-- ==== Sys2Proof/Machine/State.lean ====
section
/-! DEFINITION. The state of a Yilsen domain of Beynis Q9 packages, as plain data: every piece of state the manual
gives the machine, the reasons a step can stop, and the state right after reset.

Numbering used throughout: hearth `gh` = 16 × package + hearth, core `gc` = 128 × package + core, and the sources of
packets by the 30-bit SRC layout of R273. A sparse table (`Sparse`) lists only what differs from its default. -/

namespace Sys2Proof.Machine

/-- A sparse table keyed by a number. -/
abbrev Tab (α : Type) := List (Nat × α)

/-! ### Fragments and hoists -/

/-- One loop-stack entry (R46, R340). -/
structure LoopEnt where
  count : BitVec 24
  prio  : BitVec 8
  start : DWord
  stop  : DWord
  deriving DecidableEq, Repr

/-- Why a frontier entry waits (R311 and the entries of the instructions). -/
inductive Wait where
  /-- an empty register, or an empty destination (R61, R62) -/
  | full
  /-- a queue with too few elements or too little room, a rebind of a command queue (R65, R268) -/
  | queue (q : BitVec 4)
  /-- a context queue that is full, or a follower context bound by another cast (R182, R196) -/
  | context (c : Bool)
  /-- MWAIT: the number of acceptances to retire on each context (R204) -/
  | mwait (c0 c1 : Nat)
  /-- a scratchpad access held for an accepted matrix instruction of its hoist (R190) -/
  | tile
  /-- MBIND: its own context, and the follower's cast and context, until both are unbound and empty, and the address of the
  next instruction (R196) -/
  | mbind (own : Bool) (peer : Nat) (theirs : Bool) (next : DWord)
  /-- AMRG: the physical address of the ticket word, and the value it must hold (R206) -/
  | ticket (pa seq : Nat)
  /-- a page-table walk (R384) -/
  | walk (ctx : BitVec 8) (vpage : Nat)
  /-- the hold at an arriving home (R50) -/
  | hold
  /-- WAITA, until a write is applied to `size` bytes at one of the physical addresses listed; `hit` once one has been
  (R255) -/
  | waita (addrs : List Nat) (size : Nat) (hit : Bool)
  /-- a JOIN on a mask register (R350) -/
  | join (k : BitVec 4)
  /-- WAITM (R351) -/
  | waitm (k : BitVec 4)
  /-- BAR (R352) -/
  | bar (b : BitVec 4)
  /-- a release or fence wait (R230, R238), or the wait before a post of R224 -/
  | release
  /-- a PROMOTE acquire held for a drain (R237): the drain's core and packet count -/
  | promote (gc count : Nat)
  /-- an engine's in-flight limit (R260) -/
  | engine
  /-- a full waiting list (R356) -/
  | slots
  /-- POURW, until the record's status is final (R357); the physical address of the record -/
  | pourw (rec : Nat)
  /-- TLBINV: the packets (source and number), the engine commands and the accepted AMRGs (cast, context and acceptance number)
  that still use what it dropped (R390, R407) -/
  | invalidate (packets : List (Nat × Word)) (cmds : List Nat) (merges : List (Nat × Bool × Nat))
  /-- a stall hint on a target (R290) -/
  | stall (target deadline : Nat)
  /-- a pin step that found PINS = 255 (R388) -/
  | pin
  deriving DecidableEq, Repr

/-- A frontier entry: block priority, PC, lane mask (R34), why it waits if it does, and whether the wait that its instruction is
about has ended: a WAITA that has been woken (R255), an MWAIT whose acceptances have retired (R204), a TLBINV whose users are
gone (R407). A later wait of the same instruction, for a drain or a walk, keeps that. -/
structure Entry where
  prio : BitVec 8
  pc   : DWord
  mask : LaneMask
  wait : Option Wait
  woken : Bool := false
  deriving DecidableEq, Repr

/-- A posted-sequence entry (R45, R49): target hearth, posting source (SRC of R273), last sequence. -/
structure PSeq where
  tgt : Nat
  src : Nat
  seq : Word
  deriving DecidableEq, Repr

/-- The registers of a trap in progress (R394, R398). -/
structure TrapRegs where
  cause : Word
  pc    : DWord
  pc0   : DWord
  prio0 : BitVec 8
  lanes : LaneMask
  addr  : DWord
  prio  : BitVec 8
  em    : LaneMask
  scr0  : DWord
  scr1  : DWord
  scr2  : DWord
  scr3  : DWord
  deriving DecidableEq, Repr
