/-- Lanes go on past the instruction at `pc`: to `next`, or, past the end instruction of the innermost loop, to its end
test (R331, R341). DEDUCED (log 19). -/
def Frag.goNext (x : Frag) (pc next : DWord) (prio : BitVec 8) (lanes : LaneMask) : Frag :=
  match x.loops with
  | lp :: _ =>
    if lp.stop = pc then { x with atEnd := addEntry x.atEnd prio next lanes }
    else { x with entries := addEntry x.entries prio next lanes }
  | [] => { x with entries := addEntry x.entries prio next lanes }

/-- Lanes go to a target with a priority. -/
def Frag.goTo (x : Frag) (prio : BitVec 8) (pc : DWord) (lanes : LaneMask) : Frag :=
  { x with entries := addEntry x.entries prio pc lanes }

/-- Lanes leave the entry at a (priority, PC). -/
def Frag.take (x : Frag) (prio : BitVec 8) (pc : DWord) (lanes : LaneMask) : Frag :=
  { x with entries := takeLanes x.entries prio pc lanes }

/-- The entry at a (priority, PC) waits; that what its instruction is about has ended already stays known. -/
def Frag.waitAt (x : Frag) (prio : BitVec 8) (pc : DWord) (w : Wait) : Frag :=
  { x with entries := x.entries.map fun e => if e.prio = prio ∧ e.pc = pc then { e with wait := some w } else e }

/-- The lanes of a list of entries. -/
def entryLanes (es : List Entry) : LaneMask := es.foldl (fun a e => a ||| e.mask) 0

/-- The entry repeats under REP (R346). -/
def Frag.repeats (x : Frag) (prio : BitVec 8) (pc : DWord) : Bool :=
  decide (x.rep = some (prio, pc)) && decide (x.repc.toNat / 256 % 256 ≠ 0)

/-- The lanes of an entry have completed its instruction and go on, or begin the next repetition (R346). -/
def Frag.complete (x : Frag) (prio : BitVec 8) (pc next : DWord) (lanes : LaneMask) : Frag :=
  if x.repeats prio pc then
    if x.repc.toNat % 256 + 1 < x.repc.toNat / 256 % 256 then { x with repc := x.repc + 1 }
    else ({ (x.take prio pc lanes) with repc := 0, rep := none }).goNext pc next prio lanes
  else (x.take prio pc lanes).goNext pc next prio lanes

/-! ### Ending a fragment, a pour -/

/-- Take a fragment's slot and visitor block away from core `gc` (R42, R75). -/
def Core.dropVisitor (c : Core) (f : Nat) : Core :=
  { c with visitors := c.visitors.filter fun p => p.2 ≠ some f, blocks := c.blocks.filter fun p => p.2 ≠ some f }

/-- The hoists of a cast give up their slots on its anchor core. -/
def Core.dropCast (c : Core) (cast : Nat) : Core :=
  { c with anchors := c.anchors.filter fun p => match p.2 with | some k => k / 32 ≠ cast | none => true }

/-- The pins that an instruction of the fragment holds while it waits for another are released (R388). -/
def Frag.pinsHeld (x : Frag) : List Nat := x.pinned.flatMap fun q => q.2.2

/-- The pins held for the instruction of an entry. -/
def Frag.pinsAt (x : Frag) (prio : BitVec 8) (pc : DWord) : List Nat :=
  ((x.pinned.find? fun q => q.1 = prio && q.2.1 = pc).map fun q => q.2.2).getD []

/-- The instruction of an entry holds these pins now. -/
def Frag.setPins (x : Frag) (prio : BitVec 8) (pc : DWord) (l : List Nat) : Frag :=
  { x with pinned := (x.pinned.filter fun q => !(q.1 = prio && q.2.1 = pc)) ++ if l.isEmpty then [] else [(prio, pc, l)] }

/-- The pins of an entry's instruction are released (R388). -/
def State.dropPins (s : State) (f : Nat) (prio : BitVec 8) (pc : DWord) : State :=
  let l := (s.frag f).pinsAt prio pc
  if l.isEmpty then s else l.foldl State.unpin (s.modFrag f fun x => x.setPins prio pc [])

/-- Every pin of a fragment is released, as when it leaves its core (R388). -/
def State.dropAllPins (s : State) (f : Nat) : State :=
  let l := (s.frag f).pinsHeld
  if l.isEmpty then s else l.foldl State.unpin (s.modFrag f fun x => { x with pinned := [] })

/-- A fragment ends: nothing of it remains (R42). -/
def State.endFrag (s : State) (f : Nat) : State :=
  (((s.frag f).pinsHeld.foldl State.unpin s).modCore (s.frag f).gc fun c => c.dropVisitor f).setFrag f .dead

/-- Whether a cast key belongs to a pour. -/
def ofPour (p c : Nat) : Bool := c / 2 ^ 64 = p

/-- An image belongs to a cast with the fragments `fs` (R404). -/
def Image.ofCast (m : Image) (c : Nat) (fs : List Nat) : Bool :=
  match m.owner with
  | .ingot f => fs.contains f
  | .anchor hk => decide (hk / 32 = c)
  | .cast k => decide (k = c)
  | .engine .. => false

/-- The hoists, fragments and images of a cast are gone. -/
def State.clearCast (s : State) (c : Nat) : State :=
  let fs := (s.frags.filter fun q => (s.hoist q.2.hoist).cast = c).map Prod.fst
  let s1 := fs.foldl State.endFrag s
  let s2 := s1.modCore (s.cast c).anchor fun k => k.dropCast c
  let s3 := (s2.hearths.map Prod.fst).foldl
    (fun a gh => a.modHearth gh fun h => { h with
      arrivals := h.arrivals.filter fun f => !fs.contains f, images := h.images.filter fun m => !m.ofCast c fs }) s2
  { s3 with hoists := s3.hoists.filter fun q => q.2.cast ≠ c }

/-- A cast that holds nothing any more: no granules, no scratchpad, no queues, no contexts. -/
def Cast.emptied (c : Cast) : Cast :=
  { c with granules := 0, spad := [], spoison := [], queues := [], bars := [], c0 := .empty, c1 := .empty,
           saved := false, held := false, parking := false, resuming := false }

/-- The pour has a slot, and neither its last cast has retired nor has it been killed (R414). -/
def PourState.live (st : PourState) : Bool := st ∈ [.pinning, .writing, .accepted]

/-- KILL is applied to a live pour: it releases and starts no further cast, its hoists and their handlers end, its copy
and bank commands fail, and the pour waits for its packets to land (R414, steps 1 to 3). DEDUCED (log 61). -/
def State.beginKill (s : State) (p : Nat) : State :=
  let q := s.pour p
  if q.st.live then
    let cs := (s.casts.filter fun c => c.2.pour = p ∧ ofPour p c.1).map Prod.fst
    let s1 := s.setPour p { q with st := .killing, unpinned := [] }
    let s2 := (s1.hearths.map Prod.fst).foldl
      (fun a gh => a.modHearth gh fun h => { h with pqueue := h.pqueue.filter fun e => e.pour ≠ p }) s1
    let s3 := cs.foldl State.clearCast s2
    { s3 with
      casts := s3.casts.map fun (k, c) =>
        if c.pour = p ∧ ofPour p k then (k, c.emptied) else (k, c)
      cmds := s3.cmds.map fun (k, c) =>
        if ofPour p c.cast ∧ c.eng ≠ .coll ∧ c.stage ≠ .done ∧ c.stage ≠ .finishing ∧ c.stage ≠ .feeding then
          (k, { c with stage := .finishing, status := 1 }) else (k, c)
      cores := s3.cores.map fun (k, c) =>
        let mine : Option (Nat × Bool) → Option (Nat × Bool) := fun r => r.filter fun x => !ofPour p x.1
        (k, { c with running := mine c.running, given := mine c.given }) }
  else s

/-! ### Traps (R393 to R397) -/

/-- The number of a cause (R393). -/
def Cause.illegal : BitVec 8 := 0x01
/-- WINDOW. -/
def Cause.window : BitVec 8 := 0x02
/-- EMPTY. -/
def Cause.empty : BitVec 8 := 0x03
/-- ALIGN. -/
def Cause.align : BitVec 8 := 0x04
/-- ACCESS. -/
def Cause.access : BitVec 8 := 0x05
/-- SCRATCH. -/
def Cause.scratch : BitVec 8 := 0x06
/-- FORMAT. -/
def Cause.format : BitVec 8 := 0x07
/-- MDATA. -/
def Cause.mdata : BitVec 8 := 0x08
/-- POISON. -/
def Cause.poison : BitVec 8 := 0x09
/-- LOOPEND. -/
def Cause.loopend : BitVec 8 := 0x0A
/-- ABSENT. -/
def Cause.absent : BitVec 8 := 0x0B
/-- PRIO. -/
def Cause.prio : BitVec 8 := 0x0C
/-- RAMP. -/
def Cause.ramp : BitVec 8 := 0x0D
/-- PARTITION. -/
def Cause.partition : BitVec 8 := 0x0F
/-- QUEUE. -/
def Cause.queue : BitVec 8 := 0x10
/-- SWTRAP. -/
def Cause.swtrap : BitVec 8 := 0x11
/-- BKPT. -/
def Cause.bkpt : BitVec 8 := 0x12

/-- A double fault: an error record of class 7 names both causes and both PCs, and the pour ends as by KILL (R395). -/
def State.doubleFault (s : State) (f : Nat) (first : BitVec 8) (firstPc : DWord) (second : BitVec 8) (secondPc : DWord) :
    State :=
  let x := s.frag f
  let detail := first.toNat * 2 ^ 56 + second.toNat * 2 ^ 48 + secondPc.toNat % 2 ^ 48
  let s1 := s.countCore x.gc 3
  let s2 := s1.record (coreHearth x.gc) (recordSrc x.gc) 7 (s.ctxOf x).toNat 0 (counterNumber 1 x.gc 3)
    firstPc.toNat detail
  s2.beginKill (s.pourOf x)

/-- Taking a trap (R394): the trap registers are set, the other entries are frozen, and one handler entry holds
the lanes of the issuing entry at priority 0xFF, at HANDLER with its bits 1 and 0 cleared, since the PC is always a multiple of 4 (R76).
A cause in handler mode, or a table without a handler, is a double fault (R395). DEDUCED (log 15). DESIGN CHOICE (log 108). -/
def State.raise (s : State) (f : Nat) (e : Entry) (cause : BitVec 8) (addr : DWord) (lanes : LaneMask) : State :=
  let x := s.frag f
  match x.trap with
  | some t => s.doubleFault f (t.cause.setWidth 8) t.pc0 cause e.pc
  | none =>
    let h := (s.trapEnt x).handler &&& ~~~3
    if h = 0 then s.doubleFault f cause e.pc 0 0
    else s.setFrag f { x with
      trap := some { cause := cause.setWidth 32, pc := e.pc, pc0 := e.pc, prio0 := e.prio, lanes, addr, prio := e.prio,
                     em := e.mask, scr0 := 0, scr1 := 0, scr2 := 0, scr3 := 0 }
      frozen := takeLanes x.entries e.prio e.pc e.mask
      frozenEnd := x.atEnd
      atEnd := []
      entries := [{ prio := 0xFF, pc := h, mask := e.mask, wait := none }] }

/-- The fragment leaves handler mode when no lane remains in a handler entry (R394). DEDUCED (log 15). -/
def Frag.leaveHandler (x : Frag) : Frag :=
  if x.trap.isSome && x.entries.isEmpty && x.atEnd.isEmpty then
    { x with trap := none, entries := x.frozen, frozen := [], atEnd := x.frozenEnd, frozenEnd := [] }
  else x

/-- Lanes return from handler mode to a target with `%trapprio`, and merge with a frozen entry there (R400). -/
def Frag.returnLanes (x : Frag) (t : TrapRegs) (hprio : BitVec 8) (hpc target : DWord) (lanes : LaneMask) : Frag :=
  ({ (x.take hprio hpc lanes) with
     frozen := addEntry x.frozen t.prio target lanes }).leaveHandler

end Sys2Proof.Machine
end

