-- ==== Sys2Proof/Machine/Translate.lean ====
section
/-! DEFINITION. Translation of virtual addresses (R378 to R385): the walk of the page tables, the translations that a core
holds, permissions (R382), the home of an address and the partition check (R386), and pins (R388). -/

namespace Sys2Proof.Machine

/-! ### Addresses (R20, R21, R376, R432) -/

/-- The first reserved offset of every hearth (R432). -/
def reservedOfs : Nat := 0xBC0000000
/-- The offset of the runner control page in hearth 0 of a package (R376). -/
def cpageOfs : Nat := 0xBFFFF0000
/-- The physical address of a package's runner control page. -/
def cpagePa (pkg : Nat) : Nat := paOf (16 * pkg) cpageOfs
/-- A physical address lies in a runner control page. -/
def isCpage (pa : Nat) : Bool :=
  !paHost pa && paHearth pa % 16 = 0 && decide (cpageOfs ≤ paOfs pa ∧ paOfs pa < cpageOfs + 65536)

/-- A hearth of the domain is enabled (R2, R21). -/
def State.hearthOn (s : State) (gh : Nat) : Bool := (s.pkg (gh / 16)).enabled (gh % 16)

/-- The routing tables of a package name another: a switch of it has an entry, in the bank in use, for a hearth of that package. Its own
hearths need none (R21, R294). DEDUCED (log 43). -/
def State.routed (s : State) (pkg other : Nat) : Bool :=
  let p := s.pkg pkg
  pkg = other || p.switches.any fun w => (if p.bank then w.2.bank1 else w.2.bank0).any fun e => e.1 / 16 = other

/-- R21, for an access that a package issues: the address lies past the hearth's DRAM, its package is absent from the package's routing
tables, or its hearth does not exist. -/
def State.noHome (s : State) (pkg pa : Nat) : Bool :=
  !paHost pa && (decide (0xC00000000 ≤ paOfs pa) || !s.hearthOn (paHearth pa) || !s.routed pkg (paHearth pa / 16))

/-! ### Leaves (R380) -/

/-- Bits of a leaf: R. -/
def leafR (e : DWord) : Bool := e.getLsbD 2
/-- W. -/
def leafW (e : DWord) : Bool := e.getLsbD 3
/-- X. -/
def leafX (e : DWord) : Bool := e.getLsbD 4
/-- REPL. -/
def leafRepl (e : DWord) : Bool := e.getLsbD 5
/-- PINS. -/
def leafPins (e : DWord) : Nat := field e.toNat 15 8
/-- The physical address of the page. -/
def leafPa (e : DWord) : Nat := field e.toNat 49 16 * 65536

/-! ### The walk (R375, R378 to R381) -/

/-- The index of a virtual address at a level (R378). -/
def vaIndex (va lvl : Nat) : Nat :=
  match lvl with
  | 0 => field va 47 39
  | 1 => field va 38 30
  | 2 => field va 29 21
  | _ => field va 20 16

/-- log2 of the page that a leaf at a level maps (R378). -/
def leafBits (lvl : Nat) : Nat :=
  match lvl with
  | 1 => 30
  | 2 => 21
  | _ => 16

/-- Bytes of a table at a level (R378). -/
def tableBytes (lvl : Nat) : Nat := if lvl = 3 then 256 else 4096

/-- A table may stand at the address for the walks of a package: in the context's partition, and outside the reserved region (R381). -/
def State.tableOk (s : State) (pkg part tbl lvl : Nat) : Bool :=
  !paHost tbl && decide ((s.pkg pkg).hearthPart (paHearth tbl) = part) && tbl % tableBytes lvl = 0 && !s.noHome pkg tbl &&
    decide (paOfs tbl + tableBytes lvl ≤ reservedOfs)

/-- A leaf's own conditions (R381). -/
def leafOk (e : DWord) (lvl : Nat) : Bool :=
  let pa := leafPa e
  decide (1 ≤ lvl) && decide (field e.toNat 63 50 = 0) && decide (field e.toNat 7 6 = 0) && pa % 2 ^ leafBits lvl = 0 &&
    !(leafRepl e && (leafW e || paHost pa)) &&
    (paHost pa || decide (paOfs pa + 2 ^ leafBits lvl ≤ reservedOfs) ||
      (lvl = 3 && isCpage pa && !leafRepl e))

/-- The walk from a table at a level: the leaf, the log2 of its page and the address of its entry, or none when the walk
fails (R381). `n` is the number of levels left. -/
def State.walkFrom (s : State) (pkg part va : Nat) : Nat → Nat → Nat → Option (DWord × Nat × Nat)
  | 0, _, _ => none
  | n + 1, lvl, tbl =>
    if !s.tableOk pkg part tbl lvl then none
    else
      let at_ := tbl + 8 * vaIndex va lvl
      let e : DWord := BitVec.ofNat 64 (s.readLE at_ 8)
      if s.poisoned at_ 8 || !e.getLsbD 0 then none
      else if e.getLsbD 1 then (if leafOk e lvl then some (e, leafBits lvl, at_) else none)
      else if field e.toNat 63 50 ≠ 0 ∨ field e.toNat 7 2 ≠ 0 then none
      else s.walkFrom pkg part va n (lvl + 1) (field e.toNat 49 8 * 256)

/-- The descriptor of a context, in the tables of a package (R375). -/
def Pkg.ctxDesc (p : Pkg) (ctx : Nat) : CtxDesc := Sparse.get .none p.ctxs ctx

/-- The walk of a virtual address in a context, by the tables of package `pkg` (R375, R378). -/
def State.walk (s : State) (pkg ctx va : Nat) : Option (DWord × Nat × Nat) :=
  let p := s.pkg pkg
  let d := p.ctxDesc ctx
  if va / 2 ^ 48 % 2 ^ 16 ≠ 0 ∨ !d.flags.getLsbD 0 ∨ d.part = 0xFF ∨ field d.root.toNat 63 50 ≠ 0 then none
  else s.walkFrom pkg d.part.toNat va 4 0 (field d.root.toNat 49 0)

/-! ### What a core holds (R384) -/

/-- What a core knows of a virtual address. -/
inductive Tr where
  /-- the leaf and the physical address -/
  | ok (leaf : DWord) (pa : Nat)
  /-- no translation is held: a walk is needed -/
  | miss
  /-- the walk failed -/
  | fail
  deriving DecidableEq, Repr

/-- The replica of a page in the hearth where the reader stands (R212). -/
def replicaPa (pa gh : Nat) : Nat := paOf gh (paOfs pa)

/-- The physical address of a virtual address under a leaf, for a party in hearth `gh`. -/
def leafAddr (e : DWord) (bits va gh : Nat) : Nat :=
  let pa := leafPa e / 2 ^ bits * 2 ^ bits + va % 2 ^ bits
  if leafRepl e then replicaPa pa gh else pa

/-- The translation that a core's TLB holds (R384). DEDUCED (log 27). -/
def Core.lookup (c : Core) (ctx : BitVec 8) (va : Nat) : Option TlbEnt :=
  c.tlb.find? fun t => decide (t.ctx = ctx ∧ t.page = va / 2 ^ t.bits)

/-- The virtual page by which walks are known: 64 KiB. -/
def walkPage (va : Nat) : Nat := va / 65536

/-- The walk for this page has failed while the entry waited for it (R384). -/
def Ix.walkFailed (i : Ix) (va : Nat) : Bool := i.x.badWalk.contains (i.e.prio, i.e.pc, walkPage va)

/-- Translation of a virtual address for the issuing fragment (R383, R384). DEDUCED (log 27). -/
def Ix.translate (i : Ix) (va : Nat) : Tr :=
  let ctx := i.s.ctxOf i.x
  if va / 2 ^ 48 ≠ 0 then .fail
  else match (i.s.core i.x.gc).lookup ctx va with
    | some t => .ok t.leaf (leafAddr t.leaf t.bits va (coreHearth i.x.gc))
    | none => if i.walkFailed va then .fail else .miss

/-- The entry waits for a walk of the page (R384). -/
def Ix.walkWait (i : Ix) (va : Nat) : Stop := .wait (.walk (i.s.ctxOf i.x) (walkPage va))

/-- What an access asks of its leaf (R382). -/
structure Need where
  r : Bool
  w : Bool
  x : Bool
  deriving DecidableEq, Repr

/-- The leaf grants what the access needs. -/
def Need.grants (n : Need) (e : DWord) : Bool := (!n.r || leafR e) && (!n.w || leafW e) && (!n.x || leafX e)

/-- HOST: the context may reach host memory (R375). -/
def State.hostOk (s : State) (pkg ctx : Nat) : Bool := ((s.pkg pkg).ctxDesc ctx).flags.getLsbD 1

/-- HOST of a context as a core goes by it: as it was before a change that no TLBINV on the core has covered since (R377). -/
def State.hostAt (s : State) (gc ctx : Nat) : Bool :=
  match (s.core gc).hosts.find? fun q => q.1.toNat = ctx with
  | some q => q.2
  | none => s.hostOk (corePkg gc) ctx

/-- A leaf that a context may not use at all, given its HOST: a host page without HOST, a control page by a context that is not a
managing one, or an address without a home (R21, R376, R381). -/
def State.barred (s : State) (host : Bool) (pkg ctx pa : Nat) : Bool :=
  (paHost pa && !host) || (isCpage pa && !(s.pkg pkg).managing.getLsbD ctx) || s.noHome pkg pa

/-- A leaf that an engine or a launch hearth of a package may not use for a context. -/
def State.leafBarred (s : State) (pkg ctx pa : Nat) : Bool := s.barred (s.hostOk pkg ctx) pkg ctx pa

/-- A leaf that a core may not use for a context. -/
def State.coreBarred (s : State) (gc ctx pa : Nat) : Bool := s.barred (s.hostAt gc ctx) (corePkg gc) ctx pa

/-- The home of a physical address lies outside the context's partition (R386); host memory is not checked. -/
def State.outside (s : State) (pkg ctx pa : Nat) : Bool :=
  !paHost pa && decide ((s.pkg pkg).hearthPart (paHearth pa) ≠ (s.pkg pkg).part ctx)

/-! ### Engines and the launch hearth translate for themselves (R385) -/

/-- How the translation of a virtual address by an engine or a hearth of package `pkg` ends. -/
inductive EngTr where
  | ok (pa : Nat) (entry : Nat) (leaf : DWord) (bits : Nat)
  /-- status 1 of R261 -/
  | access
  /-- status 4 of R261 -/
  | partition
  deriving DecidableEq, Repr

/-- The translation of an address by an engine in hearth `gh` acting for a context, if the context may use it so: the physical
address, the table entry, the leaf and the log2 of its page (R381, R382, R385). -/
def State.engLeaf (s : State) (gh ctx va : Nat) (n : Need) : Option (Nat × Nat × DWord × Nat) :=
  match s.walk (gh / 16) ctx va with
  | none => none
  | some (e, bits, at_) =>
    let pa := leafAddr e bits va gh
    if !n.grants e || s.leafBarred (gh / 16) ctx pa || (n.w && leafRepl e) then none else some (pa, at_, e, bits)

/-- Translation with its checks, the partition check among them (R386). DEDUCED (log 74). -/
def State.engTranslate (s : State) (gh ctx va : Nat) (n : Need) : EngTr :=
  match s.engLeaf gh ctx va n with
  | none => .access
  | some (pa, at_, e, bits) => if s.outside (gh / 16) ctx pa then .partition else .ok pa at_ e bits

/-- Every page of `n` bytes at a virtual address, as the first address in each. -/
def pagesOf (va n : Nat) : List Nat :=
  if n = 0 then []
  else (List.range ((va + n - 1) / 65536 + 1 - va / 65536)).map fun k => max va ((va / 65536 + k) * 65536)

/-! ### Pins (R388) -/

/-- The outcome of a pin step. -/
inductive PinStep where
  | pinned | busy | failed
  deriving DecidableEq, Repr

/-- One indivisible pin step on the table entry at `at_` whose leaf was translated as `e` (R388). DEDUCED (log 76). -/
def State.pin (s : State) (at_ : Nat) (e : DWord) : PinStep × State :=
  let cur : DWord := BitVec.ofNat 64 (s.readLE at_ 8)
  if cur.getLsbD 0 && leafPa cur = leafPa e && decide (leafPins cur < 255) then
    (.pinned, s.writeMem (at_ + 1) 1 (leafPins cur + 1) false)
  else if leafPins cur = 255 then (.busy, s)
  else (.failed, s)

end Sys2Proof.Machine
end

▸ **WORK REQUEST**
An exact copy of the lines above, from the one containing "def tableBytes (lvl" down to the one containing "def Pkg.ctxDesc (p" and including both, is the whole answer; retype it and nothing else.

▸ **SOLUTION TO THIS TASK**
def tableBytes (lvl : Nat) : Nat := if lvl = 3 then 256 else 4096

/-- A table may stand at the address for the walks of a package: in the context's partition, and outside the reserved region (R381). -/
def State.tableOk (s : State) (pkg part tbl lvl : Nat) : Bool :=
  !paHost tbl && decide ((s.pkg pkg).hearthPart (paHearth tbl) = part) && tbl % tableBytes lvl = 0 && !s.noHome pkg tbl &&
    decide (paOfs tbl + tableBytes lvl ≤ reservedOfs)

/-- A leaf's own conditions (R381). -/
def leafOk (e : DWord) (lvl : Nat) : Bool :=
  let pa := leafPa e
  decide (1 ≤ lvl) && decide (field e.toNat 63 50 = 0) && decide (field e.toNat 7 6 = 0) && pa % 2 ^ leafBits lvl = 0 &&
    !(leafRepl e && (leafW e || paHost pa)) &&
    (paHost pa || decide (paOfs pa + 2 ^ leafBits lvl ≤ reservedOfs) ||
      (lvl = 3 && isCpage pa && !leafRepl e))

/-- The walk from a table at a level: the leaf, the log2 of its page and the address of its entry, or none when the walk
fails (R381). `n` is the number of levels left. -/
def State.walkFrom (s : State) (pkg part va : Nat) : Nat → Nat → Nat → Option (DWord × Nat × Nat)
  | 0, _, _ => none
  | n + 1, lvl, tbl =>
    if !s.tableOk pkg part tbl lvl then none
    else
      let at_ := tbl + 8 * vaIndex va lvl
      let e : DWord := BitVec.ofNat 64 (s.readLE at_ 8)
      if s.poisoned at_ 8 || !e.getLsbD 0 then none
      else if e.getLsbD 1 then (if leafOk e lvl then some (e, leafBits lvl, at_) else none)
      else if field e.toNat 63 50 ≠ 0 ∨ field e.toNat 7 2 ≠ 0 then none
      else s.walkFrom pkg part va n (lvl + 1) (field e.toNat 49 8 * 256)

/-- The descriptor of a context, in the tables of a package (R375). -/
def Pkg.ctxDesc (p : Pkg) (ctx : Nat) : CtxDesc := Sparse.get .none p.ctxs ctx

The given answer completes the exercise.